Some people are street-smart, some people are book-smart, but most people are just dumber than dirt.
—Chrissy (Mac) McMullen, upon finding her boyfriend in the backseat of her Mazda with a majorette

MR. HOWARD LEPINSKI was an intelligent man. He was well educated, articulate, and precise. Unfortunately, he was about two aces short of a full deck.

"So what's your opinion?" he asked, peering at me through thick-lensed spectacles. He was a little man with a twitch, a mustache, and a strangely unquenchable need to discuss, in minute, droning detail, every decision that crossed his path.

I looked him full in the face. Dr. Candon, my psych professor, had once said he couldn't possibly overemphasize the importance of looking patients full in the face. It filled them with, and I quote here: ". . . the soothing reassurance that they have your undivided attention, not unlike that of a mother suckling her newborn." Perhaps I should consider the possibility that Dr. Candon had a few issues of his own, I thought.

"Ms. McMullen?"

"I'm sorry, Mr. Lepinski," I said, using my much-practiced nurturing tone. It was as far as I was willing to go on the suckling mother scenario. "I'm not certain I fully comprehend your question." The truth was, I'd become a smidgen distracted, but it was closing in on seven o'clock and I hadn't eaten since noon when I'd had a carton of cherry yogurt and a somewhat dehydrated orange. And if we're going to be perfectly honest, I wouldn't call that eating. It was merely something I did to prevent my mouth from committing suicide before dinnertime.
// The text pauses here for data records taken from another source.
/-- A command that goes on without its response has made progress and nothing else (log 8). -/
theorem exec_held (h : exec i s = .next t) (hheld : t.busy = true ∨ s.rspTake = 0) : Progress i s t := by
  have hshape := exec_shape i s
  generalize exec i s = o at h hshape
  cases hshape with
  | header | answer | halt | directed => rw [eq_of_respond_held h hheld]; exact .refl
  | missing n hi hseq => cases h; exact .ad n _ _ hi (List.append_nil _)
  | fit n _ _ _ rest hi _ hseq | full n _ _ _ rest _ hi _ hseq =>
    rw [eq_of_respond_held h hheld]
    obtain ⟨used, hused⟩ := adReadSeq_rest hseq
    exact .ad n _ rest hi (by simp [takenOf, hused])
  | emit f count hi hp hl =>
    rw [eq_sendOut_of_emit_held h hheld]
    exact .out f count _ hi hp hl (Nat.le_refl _)
  | stop => cases h

/-- Settles O51: a command whose response is not taken leaves progress alone, which is none of these fields. -/
theorem untakenResponseHolds : Obligations.UntakenResponseHolds := by
  intro i s t htake h
  cases exec_held h (.inr htake) <;> exact ⟨rfl, rfl, rfl, rfl, rfl, rfl, rfl, rfl⟩

/-- Settles O52: a hold leaves progress, which the later offers keep and the outcome does not depend on. -/
theorem holdLosesNothing : Obligations.HoldLosesNothing := by
  intro i s t bytes beats resps _ h hbusy
  exact ((exec_held h (.inl hbusy)).after_offers bytes beats resps).exec_eq

end Sys2Proof.Proofs

/-! Family 10_state: what every step keeps and what no step shows (spec/10_state.md R20 to R33). The layer below says
once what a step is (`step_reset` to `step_accept`, `step_cases`) and where a command leads (`exec_outcome`): it is held
with progress alone, it ends with one response (`Ending`), or it stops past the buffer. -/

namespace Sys2Proof.Proofs

open Sys2Proof.Machine Sys2Proof.Laws Sys2Proof.Safety

variable {i : Instr} {s t : State}

/-! ### What a step is -/

theorem step_reset (hr : s.rst = true) : step s = .next s.applyReset := if_pos hr

theorem step_halted (hr : s.rst = false) (hf : s.fatal = true) : step s = .fault .fatalHalt := by
  simp [step, cycle, hr, hf]

theorem step_resume (hr : s.rst = false) (hf : s.fatal = false) (hb : s.busy = true) : step s = runWord s := by
  simp [step, cycle, hr, hf, hb]

theorem step_idle (hr : s.rst = false) (hf : s.fatal = false) (hb : s.busy = false) (hq : s.cmdQ = []) :
    step s = .next s := by
  simp [step, cycle, hr, hf, hb, hq]

theorem step_accept {c : CmdBeat} {rest : List CmdBeat} (hr : s.rst = false) (hf : s.fatal = false)
    (hb : s.busy = false) (hq : s.cmdQ = c :: rest) : step s = runWord (s.accept c rest) := by
  simp [step, cycle, hr, hf, hb, hq]

theorem runWord_command (hd : decode s.word = .command i) : runWord s = exec i s := by
  rw [runWord, hd]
On the other hand, the roll of flab that had engulfed my midriff since I'd kicked the nicotine habit . . . again . . . had become a rather ponderous problem and now threatened to droop over my waistband like rising bread dough—white, not wheat.

In some ways my life had been simpler as a cocktail waitress. True, delivering drinks to the town of Schaumburg's intoxicated populace had been hell on my bunions, and the propositions sent my way were often punctuated by belching of competition caliber, but at least in Chicago I'd had propositions. L.A. men were of a different breed. Which was what I had been hoping for, of course, but still . . .

"The sandwiches," Mr. Lepinski repeated. There were, I noticed, several droplets of sweat on his forehead. "Should I take pastrami or ham to work?"

I considered his luncheon dilemma with all due sobriety, but feared my sagacious expression might have been ruined by my rumbling gut. "Perhaps," I said forcefully, doing my best to drown out the sounds of impending starvation, "the question is not so much what you should take for lunch, but why you are so concerned about what you should take for lunch."

"What?" His mustache twitched like hamster whiskers, and he blinked at me, as if distracted from a run on his exercise wheel.

"I mean . . ." I steepled my fingers. I'd seen Kelsey Grammer do it on Frasier once and thought it looked pretty classy. Classy was good. Even now I regretted the less-than-classy splotch where I'd dropped cherry goop on my silk blouse. It was a burnt-umber color and matched the freshly refurbished hue of my hair. The blouse, that is, not the splotch. Elaine, my part-time secretary and full-time friend, had suggested trying club soda on the stain, but now I wondered if I couldn't just suck the stuff out of the fabric until I found something more substantial to sustain me. "Perhaps you should give some thought to why you're obsessing about sandwiches," I finished, nodding with ruminative intellect.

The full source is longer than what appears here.